During the Obama years, public school discipline took a hit. As Heather Mac Donald explains:

The Obama Justice and Education Departments have strong-armed schools across the country to all but eliminate the suspension and expulsion of insubordinate students. The reason? Because black students are disciplined at higher rates than whites. According to Washington bureaucrats, such disproportionate suspensions can mean only one thing: teachers and administrators are racist.

The Obama administration rejects the proposition that black students are more likely to assault teachers or fight with other students in class. The so-called “school to prison” pipeline is a function of bias, not of behavior, they say.

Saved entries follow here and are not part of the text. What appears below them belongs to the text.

-- ==== Sys2Proof/Machine/Trace.lean ====
section
/-!
DEFINITION. Ray traversal: TRACE and TRRES (R252 to R254), the hierarchy and the hit (R330 to R336), hit records (R253,
R337) and node errors (R338).
-/

namespace Sys2Proof.Machine

/-! Exact geometry. -/

/-- x / y rounded to f32 in a mode; an exact zero is +0. -/
def quot32 (mode : Nat) (x y : Dy) : Nat :=
  if x.m = 0 then 0
  else
    let (p, q) := scaleBy x.m.natAbs y.m.natAbs (y.e - x.e)
    roundQ f32 mode ((x.m < 0) != (y.m < 0)) p q

/-- The greatest, or least, of f32 words, from a first value. -/
def maxOf (x : Nat) (xs : List Nat) : Nat := xs.foldl (fun a b => if lt32 a b then b else a) x
@[inherit_doc maxOf] def minOf (x : Nat) (xs : List Nat) : Nat := xs.foldl (fun a b => if lt32 b a then b else a) x

/-- A vector of three f32 words as exact values. -/
def dys (xs : List Word) : List Dy := xs.map fun x => dy32 x.toNat

/-- The exact cross product, difference and dot product. -/
def crossDy (a b : List Dy) : List Dy :=
  let g (v : List Dy) (k : Nat) := v.getD k ⟨0, 0⟩
  let h (i j : Nat) := ((g a i).mul (g b j)).add ((g a j).mul (g b i)).neg
  [h 1 2, h 2 0, h 0 1]
@[inherit_doc crossDy] def subDy (a b : List Dy) : List Dy := List.zipWith (fun x y => x.add y.neg) a b
@[inherit_doc crossDy] def dotDy (a b : List Dy) : Dy := (List.zipWith Dy.mul a b).foldl Dy.add ⟨0, 0⟩

/-- The exact triangle test (R332): the determinant and the numerators of t, u and v; none for a miss. -/
def triTest (o d v0 v1 v2 : List Dy) : Option (Dy × Dy × Dy × Dy) :=
  let e1 := subDy v1 v0
  let e2 := subDy v2 v0
  let r := subDy o v0
  let pv := crossDy d e2
  let qv := crossDy r e1
  let det := dotDy e1 pv
  let un := dotDy r pv
  let vn := dotDy d qv
  let tn := dotDy e2 qv
  let sg (x : Dy) : Dy := if det.m < 0 then x.neg else x
  if det.m = 0 ∨ (sg un).m < 0 ∨ (sg vn).m < 0 ∨ (sg det).lt ((sg un).add (sg vn)) then none else some (det, tn, un, vn)

/-- A decompressed bound (R330): none where it is not finite. -/
def boundAt (org : Nat) (q : Nat) (ex : Int) (mode : Nat) : Option Nat :=
  if !isFinite32 org then none
  else
    let b := roundDy f32 mode ((dy32 org).add ⟨q, ex⟩) false
    if isFinite32 b then some b else none

/-- The slab distances of one axis: near rounded RDN, far RUP (R332); none for a miss. -/
def slab (o d lo hi : Nat) : Option (Nat × Nat) :=
  if (dy32 d).m = 0 then (if lt32 o lo ∨ lt32 hi o then none else some (0xFF800000, 0x7F800000))
  else
    let (a, b) := if (dy32 d).m < 0 then (hi, lo) else (lo, hi)
    let f (m x : Nat) := quot32 m ((dy32 x).add (dy32 o).neg) (dy32 d)
    some (f 2 a, f 3 b)
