-- ==== Sys2Proof/Machine/Lane.lean ====
section
/-!
DEFINITION. Gang-collective lane operations (R162 to R167), the vector and uniform exchange (R173) and the uniform
operations (R174).
-/

namespace Sys2Proof.Machine

/-- The LANE instructions: `f L c` is the source lane, none where it lies outside 0 to 31 (R162). -/
def laneOp (f : Nat → Nat → Option Nat) (d a b : VReg) (s : State) : Res :=
  .next (s.lanes fun s l =>
    let c := (s.rv l b.toNat).toNat % 32
    s.setV l d.toNat (match f l c with
      | some k => if s.iss.lanes.contains k then s.rv k a.toNat else s.rv l a.toNat
      | none => s.rv l a.toNat))

def execLanePick (d a b : VReg) (s : State) : Res := laneOp (fun _ c => some c) d a b s
def execLaneRise (d a b : VReg) (s : State) : Res := laneOp (fun l c => if c ≤ l then some (l - c) else none) d a b s
def execLaneFall (d a b : VReg) (s : State) : Res := laneOp (fun l c => if l + c < 32 then some (l + c) else none) d a b s
def execLaneSwap (d a b : VReg) (s : State) : Res := laneOp (fun l c => some (l ^^^ c)) d a b s

/-- One value for every active lane. -/
def toAll (x : Word) (d : VReg) (s : State) : Res := .next (s.lanes fun s l => s.setV l d.toNat x)

/-- The values of a register over the active lanes, in ascending lane order. -/
def State.column (s : State) (a : VReg) : List Word := s.iss.lanes.map fun l => s.rv l a.toNat

def execPollSome (d a : VReg) (s : State) : Res := toAll (if (s.column a).any (· != 0) then 1 else 0) d s
def execPollEvery (d a : VReg) (s : State) : Res := toAll (if (s.column a).all (· != 0) then 1 else 0) d s
/-- POLL.MASK: bit L for each active lane whose predicate holds (R163). -/
def execPollMask (d a : VReg) (s : State) : Res :=
  toAll (s.iss.lanes.foldl (fun m l => if s.rv l a.toNat != 0 then m ||| toW (2 ^ l) else m) 0) d s

/-- A fold of the active lanes' values, from the lowest lane's. -/
def foldWith (f : Word → Word → Word) (a : VReg) (s : State) : Word :=
  match s.column a with
  | [] => 0
  | x :: xs => xs.foldl f x

def execFoldAddI32 (d a : VReg) (s : State) : Res := toAll (foldWith (· + ·) a s) d s
def execFoldMinI32 (d a : VReg) (s : State) : Res := toAll (foldWith minI a s) d s
def execFoldMaxI32 (d a : VReg) (s : State) : Res := toAll (foldWith maxI a s) d s

/-- One level of the tree of FOLD.FADD.F32 (R164): pairs are added, an absent partner passes the other on. -/
def fadLevel (ftz : Bool) : List (Option Nat) → List (Option Nat)
  | x :: y :: rest =>
    (match x, y with
      | x, none => x
      | none, y => y
      | some a, some b => some (fAdd f32 0 ftz a b)) :: fadLevel ftz rest
  | l => l

/-- The tree's root over 32 lanes. -/
def fadTree (ftz : Bool) (l : List (Option Nat)) : Option Nat :=
  ((fadLevel ftz (fadLevel ftz (fadLevel ftz (fadLevel ftz (fadLevel ftz l))))).head?).join

/-- A source of FOLD.FADD.F32 as the tree takes it: flushed under FTZ32 (R116), a NaN canonical (R112), since one that meets no partner
is the result. -/
def foldSrc (ftz : Bool) (x : Nat) : Nat := if isNan32 x then f32.cnan else flushF f32 ftz x

/-- FOLD.FADD.F32 (R164), with FTZ32 applied. -/
def execFoldFaddF32 (d a : VReg) (s : State) : Res :=
  let t := (List.range 32).map fun l =>
    if s.iss.lanes.contains l then some (foldSrc s.ftz32 (s.rv l a.toNat).toNat) else none
  toAll (toW ((fadTree s.ftz32 t).getD 0)) d s

/-- SCAN.ADD.I32: lane L receives the sum over the active lanes up to L (R164). -/
def execScanAddI32 (d a : VReg) (s : State) : Res :=
  .next (s.lanes fun s l =>
    s.setV l d.toNat (s.iss.lanes.foldl (fun acc k => if k ≤ l then acc + s.rv k a.toNat else acc) 0))

/-! BSORT (R165). -/

/-- The order of f32 keys as a number: −∞ up to +∞, then NaN; zeros equal, NaNs equal. -/
def f32Rank (x : Word) : Nat :=
  if isNan32 x.toNat then 2 ^ 33
  else if x.toNat % 2 ^ 31 = 0 then 2 ^ 32
  else if x.msb then 2 ^ 32 - x.toNat % 2 ^ 31
  else 2 ^ 32 + x.toNat % 2 ^ 31

/-- Inserts a pair behind those that do not come after it, so that equal keys keep their order. -/
def insBy {α : Type} (before : α → α → Bool) (x : α) : List α → List α
  | [] => [x]
  | y :: ys => if before x y then x :: y :: ys else y :: insBy before x ys

/-- A stable sort: `before x y` says x must come before y. -/
def sortBy {α : Type} (before : α → α → Bool) (l : List α) : List α := l.foldl (fun acc x => insBy before x acc) []

/-- BSORT (R165). -/
def execBsort (d : VReg) (a : UReg) (s : State) : Res :=
  let mode := (s.ru a.toNat).toNat
  let count := bits mode 14 8
  if bits mode 31 15 ≠ 0 ∨ bits mode 7 2 ≠ 0 ∨ count = 0 ∨ 64 < count then
    raise { cause := .illegalField, lane := s.low } s
  else
    let poss := (List.range count).filter fun k => s.iss.lanes.contains (k % 32)
    let pairs := poss.map fun k => (s.rv (k % 32) (d.toNat + k / 32), s.rv (k % 32) (d.toNat + 2 + k / 32))
    let rank (x : Word) : Nat := if nbit mode 0 then f32Rank x else x.toNat
    let before (x y : Word × Word) : Bool := if nbit mode 1 then rank y.1 < rank x.1 else rank x.1 < rank y.1
    let out := sortBy before pairs
    .next ((poss.zip out).foldl (fun s (k, kp) =>
      (s.setV (k % 32) (d.toNat + k / 32) kp.1).setV (k % 32) (d.toNat + 2 + k / 32) kp.2) s)

/-! INTERSECT (R166). -/

/-- The list of a register: lanes from 0 up to the first that is not active or holds all ones. -/
def laneList (s : State) (r : VReg) : List Nat :=
  ((List.range 32).takeWhile fun l => s.iss.lanes.contains l && s.rv l r.toNat != 0xFFFFFFFF).map
    fun l => (s.rv l r.toNat).toNat

/-- The walk of R166: the advances of both lists and the matches, newest last. -/
def walk : Nat → List Nat → List Nat → Nat → Nat → List (Nat × Nat) → Nat × Nat × List (Nat × Nat)
  | fuel + 1, x :: xs, y :: ys, i, j, p =>
    if x < y then walk fuel xs (y :: ys) (i + 1) j p
    else if y < x then walk fuel (x :: xs) ys i (j + 1) p
    else walk fuel xs ys (i + 1) (j + 1) (p ++ [(i, j)])
  | _, _, _, i, j, p => (i, j, p)

def execIntersect (d a b : VReg) (s : State) : Res :=
  let (i, j, p) := walk 64 (laneList s a) (laneList s b) 0 0 []
  .next (s.lanes fun s l =>
    let m := match p[l]? with
      | some (x, y) => toW (x + 2 ^ 16 * y)
      | none => 0xFFFFFFFF
    (s.setV l d.toNat m).setV l (d.toNat + 1) (toW (i + 2 ^ 8 * j + 2 ^ 16 * p.length)))

/-- The order of saliencies of PRUNE (R167): a NaN above +∞, −0 equal to +0. -/
def salRank (x : Nat) : Nat := if isNan32 x then 2 ^ 32 else x % 2 ^ 31

/-- PRUNE (R167). -/
def execPrune (d a b : VReg) (m : BitVec 6) (logn : BitVec 3) (s : State) : Res :=
  let sal (l : Nat) : Nat := salRank (fMul f32 0 s.ftz32 (s.rv l a.toNat).toNat (s.rv l b.toNat).toNat)
  let n := 2 ^ logn.toNat
  .next (s.lanes fun s' l =>
    let rank := s.iss.lanes.countP fun k => k / n == l / n && (sal l < sal k || (sal k == sal l && k < l))
    s'.setV l d.toNat (if rank < m.toNat then s.rv l a.toNat else 0))

/-! Exchange and uniform operations. -/

/-- VTOS: the lowest active lane's value (R173). -/
def execVtos (d : UReg) (a : VReg) (s : State) : Res := .next (s.setU d.toNat (s.rv s.low a.toNat))
/-- STOV: the uniform value to every active lane. -/
def execStov (d : VReg) (a : UReg) (s : State) : Res := toAll (s.ru a.toNat) d s

/-- A uniform operation on s[A] and the operand o, once per issue (R174). -/
def uni (f : Word → Word → Word) (d a : UReg) (o : Word) (s : State) : Res := .next (s.setU d.toNat (f (s.ru a.toNat) o))

/-- SExt(IMM9, 9) modulo 2^32. -/
def imm9 (i : BitVec 9) : Word := i.signExtend 32

def execUadd (d a b : UReg) (s : State) : Res := uni (· + ·) d a (s.ru b.toNat) s
def execUaddImm (d a : UReg) (i : BitVec 9) (s : State) : Res := uni (· + ·) d a (imm9 i) s
def execUsub (d a b : UReg) (s : State) : Res := uni (· - ·) d a (s.ru b.toNat) s
def execUsubImm (d a : UReg) (i : BitVec 9) (s : State) : Res := uni (· - ·) d a (imm9 i) s
def execUand (d a b : UReg) (s : State) : Res := uni (· &&& ·) d a (s.ru b.toNat) s
def execUandImm (d a : UReg) (i : BitVec 9) (s : State) : Res := uni (· &&& ·) d a (imm9 i) s
def execUor (d a b : UReg) (s : State) : Res := uni (· ||| ·) d a (s.ru b.toNat) s
def execUorImm (d a : UReg) (i : BitVec 9) (s : State) : Res := uni (· ||| ·) d a (imm9 i) s
def execUxor (d a b : UReg) (s : State) : Res := uni (· ^^^ ·) d a (s.ru b.toNat) s
def execUxorImm (d a : UReg) (i : BitVec 9) (s : State) : Res := uni (· ^^^ ·) d a (imm9 i) s
def execUshl (d a b : UReg) (s : State) : Res := uni shlW d a (s.ru b.toNat) s
def execUshlImm (d a : UReg) (i : BitVec 9) (s : State) : Res := uni shlW d a (imm9 i) s
def execUshr (d a b : UReg) (s : State) : Res := uni shrN d a (s.ru b.toNat) s
def execUshrImm (d a : UReg) (i : BitVec 9) (s : State) : Res := uni shrN d a (imm9 i) s
def execUmov (d b : UReg) (s : State) : Res := .next (s.setU d.toNat (s.ru b.toNat))
def execUmovImm (d : UReg) (i : BitVec 9) (s : State) : Res := .next (s.setU d.toNat (imm9 i))

end Sys2Proof.Machine
end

People who claim that the disproportionate suspension rates are evidence of racism do a disservice to African-American kids, who deserve to learn in an orderly environment where serious trouble makers can be disciplined. They also overlook that a larger percentage of African American kids come from single-parent households and that this could be a factor in the lack of discipline that (before the Obama diktat) led to a disproportionate number of black students being suspended.

Mac Donald ties the "violence in the halls" to the "disorder in the malls" that we have seen in the last few weeks:

The idea that such street behavior does not have a classroom counterpart is ludicrous. Black males between the ages of 14 and 17 commit homicide at ten times the rate of white and Hispanic males of the same age. The lack of socialization that produces such a vast disparity in murder rates, as well as less lethal street violence, inevitably will show up in classroom behavior. Teens who react to a perceived insult on social media by trying to shoot the offender are not likely to restrain themselves in the classroom if they feel “disrespected” by a teacher or fellow students.

Interviews with teachers confirm the proposition that children from communities with high rates of family breakdown bring vast amounts of disruptive anger to school, especially girls.  It is no surprise that several of the Christmas riots began with fights between girls.  School officials in urban areas across the country set up security corridors manned by police officers at school dismissal times to avoid gang shootings. And yet, the Obama administration would have us believe that in the classroom, black students are no more likely to disrupt order than white students.

Equally preposterous is the claim that teachers and administrators are bigots. There is no more liberal a profession than teaching; education schools are one long indoctrination in white-privilege theory. And yet when these social-justice warriors get in the classroom, according to the Obama civil rights lawyers, they start wielding invidious double standards in discipline.

The other preposterous aspect of the Obama administration's war on school discipline is that (like most liberal and progressive programs) it hurts the very people in whose name it is pushed: low-income black kids who, unable to zip off to a private school, need what being able to learn in an orderly and congenial atmosphere can give them. Let's ask ourselves: wasn't it the Obama policy that was, in point of fact, actually racist?

Mac Donald argues that the incoming Trump administration must "tear up every guidance and mandate in the Justice and Education Departments that penalize school districts for disproportionate rates of school discipline." Only that way will kids be disciplined in school, allowing all the atmosphere in which to learn. And, disciplined in school, they are less likely to engage in dangerous activity on the streets.